-------- Record excerpts

-- ==== Sys2Proof/Safety.lean ====
section
/-! DEFINITION. What every reachable state satisfies and what a safe run is: the invariant of the block
(10_state.md R30, R31, R34, R36, R43; 43_hex_encoder.md R202) and the views that claims compare states by. -/

namespace Sys2Proof.Machine

/-- MSG_BUF_BYTES is admissible: "a multiple of 4, with 256 <= MSG_BUF_BYTES <= 2^32 - 4096" (00_scope.md R5). -/
def capAdmissible (cap : Nat) : Prop := cap % 4 = 0 ∧ 256 ≤ cap ∧ cap ≤ 2 ^ 32 - 4096

/-- The ERR values that can appear (10_state.md R30). -/
def errLegal (e : BitVec 4) : Prop := e = 0 ∨ e = 1 ∨ e = 2 ∨ e = 4 ∨ e = 5

/-- One of the 16 lowercase hex characters (43_hex_encoder.md R201). -/
def isLowerHex (b : Byte) : Prop := (0x30 ≤ b.toNat ∧ b.toNat ≤ 0x39) ∨ (0x61 ≤ b.toNat ∧ b.toNat ≤ 0x66)

/-- HEX holds either its reset value or 64 lowercase hex characters (10_state.md R33, 43_hex_encoder.md R202). -/
def hexLegal (h : HexChars) : Prop := h = Vector.replicate 64 0 ∨ ∀ j, j < 64 → isLowerHex (nth h j)

/-- MSG is in its canonical form and lists bytes of the buffer only (10_state.md R34). -/
def msgLegal (s : State) : Prop := Memory.wf s.msg = true ∧ Memory.below s.msgcap.toNat s.msg = true

/-- While BUSY = 1 the latch holds the accepted command: CMD decodes to it, LEN_L = LEN, and a command that reads the
message has it inside the buffer (10_state.md R36, R43; 44_dispatch.md R224). -/
def busyLegal (s : State) : Prop :=
  s.done = false ∧ s.err = 0 ∧ s.opL = fieldOp s.cmd ∧ s.algL = fieldAlg s.cmd ∧ s.lenL = s.len ∧
  (∃ i, latchedInstr s = some i ∧ decode s.cmd = .ok i) ∧
  (s.opL ≠ 4 → s.lenL.toNat ≤ s.msgcap.toNat)

/-- `DONE = 0` and `BUSY = 0` hold only after reset, before the first command (10_state.md R28). -/
def freshLegal (s : State) : Prop := s.cmd = 0 ∧ s.err = 0 ∧ s.hex = Vector.replicate 64 0

/-- The invariant of the block. -/
def State.Inv (s : State) : Prop :=
  capAdmissible s.msgcap.toNat ∧ errLegal s.err ∧ hexLegal s.hex ∧ msgLegal s ∧
  (s.busy = true → busyLegal s) ∧ (s.busy = false → s.done = false → freshLegal s)

/-- A step that goes on: neither a fault nor a refusal. -/
def SafeStep (s : State) : Prop := ∃ t, step s = .next t

/-- `n` steps from `s` arrive at `t` with no fault and no refusal on the way. -/
inductive Steps : Nat → State → State → Prop where
  | refl (s : State) : Steps 0 s s
  | tail {n : Nat} {s t u : State} (first : step s = .next t) (more : Steps n t u) : Steps (n + 1) s u

/-- Checks 2 to 4 of 44_dispatch.md R223: the command passes them in this state. -/
def PassesChecks (i : Instr) (s : State) : Prop :=
  match i with
  | .digest srcv tag => srcv = true ∧ s.len.toNat ≤ s.msgcap.toNat ∧ (tag = 0 ∨ tag = 1)
  | .sha256 srcv => srcv = true ∧ s.len.toNat ≤ s.msgcap.toNat
  | .sha3_256 srcv => srcv = true ∧ s.len.toNat ≤ s.msgcap.toNat
  | .hexenc => True

/-- What `t` keeps of `s` whatever a command does: CMD, LEN, WIGN, MSGCAP, every byte of MSG, and the host's own part. -/
def KeepsRest (s t : State) : Prop :=
  t.cmd = s.cmd ∧ t.len = s.len ∧ t.wign = s.wign ∧ t.msgcap = s.msgcap ∧ (∀ a, msgByte t a = msgByte s a) ∧
  t.program = s.program ∧ t.hostReads = s.hostReads

/-- The outputs that the completion of a command leaves in `t`, from the message and the digest in `s`
(44_dispatch.md R224). -/
def OutputsOf (i : Instr) (s t : State) : Prop :=
  match i with
  | .digest _ tag => t.digest = hashByTag tag (message s) ∧ t.hex = hexEncode (hashByTag tag (message s))
  | .sha256 _ => t.digest = sha256 (message s) ∧ t.hex = s.hex
  | .sha3_256 _ => t.digest = sha3_256 (message s) ∧ t.hex = s.hex
  | .hexenc => t.digest = s.digest ∧ t.hex = hexEncode s.digest

/-- Two states look the same to the host: every host-visible register and every byte of MSG agree, and so does the host's own
part. The internal state of 10_state.md R35 to R39 is left out (R37). -/
def VisiblyEqual (s t : State) : Prop :=
  s.cmd = t.cmd ∧ s.len = t.len ∧ s.busy = t.busy ∧ s.done = t.done ∧ s.wign = t.wign ∧ s.err = t.err ∧
  s.msgcap = t.msgcap ∧ s.digest = t.digest ∧ s.hex = t.hex ∧ (∀ i, msgByte s i = msgByte t i) ∧
  s.program = t.program ∧ s.hostReads = t.hostReads

/-- The model's own schedule and draws agree, so that both states face the same LATENCY and the same free values. -/
def SameSchedule (s t : State) : Prop :=
  s.wait = t.wait ∧ s.latencies = t.latencies ∧ s.epoch = t.epoch ∧ s.draws = t.draws

end Sys2Proof.Machine
end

----------------

* What the exercise asks *
Please count the lines in the records that contain "characters" and reply with the count alone.

* Task response *
2